*What is needed*.
Reproduce the entries shown below only from the line with "t.regs = (setReg s (.rmaPdCtrl" down to the line with "(logRuns s = true → ∀ (k", keeping both end lines and copying each one exactly.

•••••

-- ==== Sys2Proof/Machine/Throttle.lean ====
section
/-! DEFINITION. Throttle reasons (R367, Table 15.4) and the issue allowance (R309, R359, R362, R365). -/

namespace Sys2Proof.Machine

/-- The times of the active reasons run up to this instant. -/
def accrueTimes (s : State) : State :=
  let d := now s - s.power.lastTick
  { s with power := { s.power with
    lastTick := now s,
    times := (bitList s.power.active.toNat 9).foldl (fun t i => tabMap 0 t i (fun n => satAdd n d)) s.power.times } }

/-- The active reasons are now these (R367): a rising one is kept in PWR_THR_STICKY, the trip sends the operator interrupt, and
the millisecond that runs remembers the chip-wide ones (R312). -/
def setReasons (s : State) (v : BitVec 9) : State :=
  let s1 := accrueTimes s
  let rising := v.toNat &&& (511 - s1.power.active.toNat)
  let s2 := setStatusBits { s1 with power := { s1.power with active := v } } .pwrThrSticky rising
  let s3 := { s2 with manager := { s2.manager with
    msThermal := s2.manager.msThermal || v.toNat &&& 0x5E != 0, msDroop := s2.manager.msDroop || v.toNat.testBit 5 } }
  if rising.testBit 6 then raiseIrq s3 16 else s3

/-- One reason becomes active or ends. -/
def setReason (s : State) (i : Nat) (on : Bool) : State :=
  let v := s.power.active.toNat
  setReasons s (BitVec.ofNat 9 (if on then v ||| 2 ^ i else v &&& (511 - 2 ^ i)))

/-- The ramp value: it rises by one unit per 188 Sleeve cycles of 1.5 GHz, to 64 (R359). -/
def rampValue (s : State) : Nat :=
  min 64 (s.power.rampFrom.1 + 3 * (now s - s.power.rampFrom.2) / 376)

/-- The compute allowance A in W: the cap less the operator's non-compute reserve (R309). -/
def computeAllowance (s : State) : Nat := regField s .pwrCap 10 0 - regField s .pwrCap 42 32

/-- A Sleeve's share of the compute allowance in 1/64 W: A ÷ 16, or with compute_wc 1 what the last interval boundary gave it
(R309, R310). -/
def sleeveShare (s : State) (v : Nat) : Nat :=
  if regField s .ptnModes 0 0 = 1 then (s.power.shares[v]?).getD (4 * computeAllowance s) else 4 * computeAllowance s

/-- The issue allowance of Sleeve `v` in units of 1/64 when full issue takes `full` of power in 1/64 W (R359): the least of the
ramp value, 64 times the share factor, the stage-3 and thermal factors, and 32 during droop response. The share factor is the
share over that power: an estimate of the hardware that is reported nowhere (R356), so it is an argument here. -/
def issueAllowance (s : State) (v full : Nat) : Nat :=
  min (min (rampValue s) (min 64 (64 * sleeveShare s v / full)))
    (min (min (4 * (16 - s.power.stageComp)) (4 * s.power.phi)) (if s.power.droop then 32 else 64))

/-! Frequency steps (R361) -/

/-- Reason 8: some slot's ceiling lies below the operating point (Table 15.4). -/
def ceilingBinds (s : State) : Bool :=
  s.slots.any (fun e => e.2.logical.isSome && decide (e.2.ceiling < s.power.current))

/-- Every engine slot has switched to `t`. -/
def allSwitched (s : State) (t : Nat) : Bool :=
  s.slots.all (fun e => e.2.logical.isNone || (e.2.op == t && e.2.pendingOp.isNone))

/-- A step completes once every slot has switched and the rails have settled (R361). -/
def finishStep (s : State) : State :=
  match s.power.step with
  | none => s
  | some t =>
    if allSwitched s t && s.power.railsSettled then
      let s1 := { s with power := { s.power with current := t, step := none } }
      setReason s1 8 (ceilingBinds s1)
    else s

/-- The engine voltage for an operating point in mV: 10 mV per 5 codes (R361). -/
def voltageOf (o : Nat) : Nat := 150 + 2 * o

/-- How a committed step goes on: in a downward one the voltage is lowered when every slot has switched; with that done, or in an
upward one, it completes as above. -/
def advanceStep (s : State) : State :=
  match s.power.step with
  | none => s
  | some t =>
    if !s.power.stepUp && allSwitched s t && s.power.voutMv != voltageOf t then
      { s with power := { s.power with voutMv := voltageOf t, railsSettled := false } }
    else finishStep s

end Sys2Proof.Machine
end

•••••

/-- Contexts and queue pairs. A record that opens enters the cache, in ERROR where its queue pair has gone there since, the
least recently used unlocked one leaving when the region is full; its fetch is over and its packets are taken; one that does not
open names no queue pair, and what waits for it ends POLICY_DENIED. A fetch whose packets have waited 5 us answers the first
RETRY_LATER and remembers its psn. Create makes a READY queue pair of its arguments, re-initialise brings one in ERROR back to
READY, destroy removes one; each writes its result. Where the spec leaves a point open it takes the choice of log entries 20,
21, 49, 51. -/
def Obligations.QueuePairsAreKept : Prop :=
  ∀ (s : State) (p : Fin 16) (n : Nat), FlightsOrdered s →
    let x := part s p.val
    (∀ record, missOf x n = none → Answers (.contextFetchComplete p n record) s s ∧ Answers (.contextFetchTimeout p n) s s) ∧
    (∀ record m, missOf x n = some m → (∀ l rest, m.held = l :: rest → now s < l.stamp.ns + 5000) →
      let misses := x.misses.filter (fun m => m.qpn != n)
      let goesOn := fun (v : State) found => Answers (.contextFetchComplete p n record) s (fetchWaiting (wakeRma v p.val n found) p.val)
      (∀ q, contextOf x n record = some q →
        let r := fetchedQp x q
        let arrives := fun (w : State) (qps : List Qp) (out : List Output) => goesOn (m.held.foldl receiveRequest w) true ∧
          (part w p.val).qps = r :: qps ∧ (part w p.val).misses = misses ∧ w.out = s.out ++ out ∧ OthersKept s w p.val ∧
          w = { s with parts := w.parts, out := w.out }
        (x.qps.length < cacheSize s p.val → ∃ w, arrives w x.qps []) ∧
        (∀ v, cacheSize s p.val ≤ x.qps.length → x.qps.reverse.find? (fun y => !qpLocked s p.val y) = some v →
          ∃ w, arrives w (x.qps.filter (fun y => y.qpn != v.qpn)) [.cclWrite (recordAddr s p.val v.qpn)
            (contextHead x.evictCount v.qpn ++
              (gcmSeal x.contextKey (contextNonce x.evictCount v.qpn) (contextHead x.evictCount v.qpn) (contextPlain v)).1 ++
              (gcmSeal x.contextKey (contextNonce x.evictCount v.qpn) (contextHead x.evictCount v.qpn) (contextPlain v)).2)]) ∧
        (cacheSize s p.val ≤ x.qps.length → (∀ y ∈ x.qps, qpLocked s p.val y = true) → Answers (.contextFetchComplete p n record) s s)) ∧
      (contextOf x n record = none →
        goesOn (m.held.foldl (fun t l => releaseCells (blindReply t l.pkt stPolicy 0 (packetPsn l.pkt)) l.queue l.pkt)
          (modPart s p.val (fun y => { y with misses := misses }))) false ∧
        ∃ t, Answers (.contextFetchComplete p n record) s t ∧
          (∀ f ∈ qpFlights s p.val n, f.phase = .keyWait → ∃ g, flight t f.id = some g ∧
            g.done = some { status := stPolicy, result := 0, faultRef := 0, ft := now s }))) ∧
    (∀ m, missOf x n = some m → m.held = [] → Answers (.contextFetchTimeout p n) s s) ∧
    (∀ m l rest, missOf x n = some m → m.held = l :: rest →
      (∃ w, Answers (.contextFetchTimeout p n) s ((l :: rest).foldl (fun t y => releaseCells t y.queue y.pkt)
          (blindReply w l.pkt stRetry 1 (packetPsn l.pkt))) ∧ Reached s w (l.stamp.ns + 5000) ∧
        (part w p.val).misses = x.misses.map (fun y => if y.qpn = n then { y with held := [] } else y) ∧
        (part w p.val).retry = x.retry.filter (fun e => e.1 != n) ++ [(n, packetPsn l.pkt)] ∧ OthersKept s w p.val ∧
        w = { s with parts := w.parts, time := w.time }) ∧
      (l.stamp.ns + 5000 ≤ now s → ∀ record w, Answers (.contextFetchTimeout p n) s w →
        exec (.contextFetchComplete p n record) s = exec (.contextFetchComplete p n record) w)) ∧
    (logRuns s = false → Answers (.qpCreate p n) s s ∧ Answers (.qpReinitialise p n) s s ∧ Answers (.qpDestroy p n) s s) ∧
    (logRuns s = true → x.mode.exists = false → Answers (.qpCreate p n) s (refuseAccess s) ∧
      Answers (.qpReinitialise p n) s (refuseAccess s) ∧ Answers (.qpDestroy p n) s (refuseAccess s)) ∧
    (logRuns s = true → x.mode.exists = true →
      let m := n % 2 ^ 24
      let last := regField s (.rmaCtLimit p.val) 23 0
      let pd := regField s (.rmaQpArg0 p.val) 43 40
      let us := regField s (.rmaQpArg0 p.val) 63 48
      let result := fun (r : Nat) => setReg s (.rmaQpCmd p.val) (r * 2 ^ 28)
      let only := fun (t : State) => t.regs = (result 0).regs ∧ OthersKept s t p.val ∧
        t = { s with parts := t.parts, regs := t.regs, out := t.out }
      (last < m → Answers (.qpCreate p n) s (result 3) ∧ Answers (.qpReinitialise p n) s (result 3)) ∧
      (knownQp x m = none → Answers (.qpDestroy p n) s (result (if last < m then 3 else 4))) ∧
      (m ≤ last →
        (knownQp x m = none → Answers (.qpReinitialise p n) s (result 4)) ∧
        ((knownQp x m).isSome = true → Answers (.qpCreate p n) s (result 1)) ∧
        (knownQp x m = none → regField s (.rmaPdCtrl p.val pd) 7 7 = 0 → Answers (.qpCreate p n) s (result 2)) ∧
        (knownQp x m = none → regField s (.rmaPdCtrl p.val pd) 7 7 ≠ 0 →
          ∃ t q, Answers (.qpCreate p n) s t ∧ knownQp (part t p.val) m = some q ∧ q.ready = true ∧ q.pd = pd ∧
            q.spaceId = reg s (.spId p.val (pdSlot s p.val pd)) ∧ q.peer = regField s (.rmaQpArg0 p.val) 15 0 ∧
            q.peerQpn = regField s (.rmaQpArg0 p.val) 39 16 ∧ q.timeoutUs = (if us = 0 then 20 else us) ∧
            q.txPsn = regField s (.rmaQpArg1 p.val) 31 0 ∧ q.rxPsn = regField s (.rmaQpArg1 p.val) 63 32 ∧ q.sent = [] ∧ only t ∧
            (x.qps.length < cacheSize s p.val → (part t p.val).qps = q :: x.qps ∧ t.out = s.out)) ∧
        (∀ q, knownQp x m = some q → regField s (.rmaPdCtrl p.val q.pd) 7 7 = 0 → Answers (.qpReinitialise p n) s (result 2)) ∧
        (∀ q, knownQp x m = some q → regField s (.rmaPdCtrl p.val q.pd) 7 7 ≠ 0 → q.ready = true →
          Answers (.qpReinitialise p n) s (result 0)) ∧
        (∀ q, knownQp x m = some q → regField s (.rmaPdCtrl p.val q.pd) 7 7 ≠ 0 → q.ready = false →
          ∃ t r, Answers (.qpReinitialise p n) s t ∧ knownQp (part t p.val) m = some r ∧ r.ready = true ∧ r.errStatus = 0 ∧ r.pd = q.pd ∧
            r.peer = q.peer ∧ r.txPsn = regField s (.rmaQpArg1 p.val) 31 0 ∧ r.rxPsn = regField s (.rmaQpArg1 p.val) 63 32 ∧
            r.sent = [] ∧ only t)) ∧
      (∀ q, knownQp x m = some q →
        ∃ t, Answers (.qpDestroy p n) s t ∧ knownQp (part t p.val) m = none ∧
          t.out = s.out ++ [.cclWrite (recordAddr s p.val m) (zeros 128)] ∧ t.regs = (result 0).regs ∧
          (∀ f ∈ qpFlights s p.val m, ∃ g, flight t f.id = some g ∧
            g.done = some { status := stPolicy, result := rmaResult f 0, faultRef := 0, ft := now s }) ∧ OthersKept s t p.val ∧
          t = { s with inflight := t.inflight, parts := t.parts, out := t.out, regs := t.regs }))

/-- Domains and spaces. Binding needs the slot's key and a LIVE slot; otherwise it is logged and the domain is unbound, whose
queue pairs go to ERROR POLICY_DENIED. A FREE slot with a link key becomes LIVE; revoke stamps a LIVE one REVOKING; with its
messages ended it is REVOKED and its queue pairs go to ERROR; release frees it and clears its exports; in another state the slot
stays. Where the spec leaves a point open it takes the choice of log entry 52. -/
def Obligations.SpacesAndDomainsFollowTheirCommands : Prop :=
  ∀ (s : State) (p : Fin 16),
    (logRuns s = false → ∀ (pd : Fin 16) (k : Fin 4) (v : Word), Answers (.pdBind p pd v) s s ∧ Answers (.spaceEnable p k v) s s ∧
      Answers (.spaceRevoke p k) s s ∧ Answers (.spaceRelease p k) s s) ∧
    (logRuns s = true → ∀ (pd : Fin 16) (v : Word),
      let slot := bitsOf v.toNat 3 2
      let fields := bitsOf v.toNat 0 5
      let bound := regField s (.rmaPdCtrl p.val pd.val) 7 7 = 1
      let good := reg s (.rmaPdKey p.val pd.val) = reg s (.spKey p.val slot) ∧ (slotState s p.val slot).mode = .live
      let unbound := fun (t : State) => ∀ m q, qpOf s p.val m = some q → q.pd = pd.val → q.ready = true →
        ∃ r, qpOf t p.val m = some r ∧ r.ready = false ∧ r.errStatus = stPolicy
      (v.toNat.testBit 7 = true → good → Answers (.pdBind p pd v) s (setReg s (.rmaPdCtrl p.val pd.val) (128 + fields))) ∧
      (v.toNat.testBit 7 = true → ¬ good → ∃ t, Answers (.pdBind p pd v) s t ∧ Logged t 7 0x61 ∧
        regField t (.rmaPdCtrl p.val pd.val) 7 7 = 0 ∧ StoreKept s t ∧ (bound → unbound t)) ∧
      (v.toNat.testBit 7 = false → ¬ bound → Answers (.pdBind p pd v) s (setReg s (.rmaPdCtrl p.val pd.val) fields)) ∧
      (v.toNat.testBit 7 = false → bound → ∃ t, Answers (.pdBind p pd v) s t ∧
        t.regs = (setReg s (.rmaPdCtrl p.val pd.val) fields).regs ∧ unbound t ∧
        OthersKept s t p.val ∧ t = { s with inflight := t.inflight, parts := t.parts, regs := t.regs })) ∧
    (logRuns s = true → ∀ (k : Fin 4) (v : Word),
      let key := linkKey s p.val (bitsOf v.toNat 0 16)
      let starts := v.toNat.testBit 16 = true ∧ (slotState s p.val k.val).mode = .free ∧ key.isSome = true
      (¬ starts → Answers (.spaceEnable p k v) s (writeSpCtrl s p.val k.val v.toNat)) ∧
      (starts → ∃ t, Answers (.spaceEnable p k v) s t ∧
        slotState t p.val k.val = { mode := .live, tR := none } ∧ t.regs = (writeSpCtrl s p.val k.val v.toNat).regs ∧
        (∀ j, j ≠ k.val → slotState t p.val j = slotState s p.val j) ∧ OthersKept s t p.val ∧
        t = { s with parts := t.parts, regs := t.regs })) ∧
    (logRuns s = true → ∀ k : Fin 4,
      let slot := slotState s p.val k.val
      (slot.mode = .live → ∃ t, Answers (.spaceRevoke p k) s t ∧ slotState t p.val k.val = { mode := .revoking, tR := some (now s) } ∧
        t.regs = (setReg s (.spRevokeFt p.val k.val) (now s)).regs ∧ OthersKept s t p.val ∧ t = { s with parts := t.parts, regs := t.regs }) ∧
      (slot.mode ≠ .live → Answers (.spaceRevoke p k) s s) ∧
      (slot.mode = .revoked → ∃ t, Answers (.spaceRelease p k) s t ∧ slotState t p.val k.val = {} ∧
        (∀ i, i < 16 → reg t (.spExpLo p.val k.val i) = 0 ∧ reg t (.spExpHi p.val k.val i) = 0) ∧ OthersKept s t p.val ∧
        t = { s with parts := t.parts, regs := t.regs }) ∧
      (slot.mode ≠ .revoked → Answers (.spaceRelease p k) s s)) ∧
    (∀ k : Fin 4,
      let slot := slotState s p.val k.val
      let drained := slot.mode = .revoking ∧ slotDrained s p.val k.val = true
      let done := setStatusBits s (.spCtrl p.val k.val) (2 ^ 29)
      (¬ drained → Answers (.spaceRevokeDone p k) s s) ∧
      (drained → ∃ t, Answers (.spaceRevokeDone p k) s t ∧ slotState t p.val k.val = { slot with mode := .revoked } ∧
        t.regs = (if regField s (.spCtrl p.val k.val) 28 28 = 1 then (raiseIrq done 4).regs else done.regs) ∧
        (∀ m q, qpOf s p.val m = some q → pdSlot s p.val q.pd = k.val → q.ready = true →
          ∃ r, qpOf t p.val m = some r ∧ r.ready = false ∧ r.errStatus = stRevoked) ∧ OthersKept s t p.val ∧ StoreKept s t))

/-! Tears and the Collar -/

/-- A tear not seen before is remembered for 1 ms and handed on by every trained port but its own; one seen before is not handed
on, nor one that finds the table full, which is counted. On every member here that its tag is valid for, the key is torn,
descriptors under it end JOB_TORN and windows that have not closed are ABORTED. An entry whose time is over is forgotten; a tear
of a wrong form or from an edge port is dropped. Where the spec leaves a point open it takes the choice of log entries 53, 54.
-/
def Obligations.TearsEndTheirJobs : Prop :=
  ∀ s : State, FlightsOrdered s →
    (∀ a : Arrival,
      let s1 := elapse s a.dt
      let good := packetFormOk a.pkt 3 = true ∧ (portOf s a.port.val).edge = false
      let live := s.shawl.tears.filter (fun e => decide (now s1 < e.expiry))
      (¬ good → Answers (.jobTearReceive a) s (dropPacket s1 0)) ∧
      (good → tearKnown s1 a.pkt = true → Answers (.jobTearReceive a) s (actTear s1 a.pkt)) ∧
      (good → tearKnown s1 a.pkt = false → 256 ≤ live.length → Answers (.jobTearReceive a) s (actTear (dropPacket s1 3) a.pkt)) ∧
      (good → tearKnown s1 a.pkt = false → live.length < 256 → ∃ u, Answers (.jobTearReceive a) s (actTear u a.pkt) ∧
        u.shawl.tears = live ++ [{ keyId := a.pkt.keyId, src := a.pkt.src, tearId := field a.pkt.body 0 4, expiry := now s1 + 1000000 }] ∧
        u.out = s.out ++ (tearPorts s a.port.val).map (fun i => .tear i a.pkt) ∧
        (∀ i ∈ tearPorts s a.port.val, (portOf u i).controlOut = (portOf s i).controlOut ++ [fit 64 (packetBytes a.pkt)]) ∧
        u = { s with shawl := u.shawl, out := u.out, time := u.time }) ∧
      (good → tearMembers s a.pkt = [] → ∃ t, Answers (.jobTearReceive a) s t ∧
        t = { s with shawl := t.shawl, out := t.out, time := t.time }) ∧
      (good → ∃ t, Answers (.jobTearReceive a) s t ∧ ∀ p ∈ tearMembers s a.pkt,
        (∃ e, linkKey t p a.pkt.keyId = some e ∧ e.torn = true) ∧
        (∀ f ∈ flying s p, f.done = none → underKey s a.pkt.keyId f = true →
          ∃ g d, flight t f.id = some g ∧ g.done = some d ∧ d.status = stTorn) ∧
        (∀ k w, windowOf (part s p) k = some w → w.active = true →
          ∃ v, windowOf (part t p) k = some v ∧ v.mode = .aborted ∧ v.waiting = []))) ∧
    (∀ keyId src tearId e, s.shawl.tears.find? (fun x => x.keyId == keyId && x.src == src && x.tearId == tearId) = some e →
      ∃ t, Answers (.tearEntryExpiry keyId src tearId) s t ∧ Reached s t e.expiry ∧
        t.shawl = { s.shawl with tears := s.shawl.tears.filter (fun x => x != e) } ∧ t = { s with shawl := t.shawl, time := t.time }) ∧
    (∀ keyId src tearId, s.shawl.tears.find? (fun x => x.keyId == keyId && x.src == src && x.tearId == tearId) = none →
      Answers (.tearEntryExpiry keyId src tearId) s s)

•••••

*Exercise output*.
        t.regs = (setReg s (.rmaPdCtrl p.val pd.val) fields).regs ∧ unbound t ∧
        OthersKept s t p.val ∧ t = { s with inflight := t.inflight, parts := t.parts, regs := t.regs })) ∧
    (logRuns s = true → ∀ (k : Fin 4) (v : Word),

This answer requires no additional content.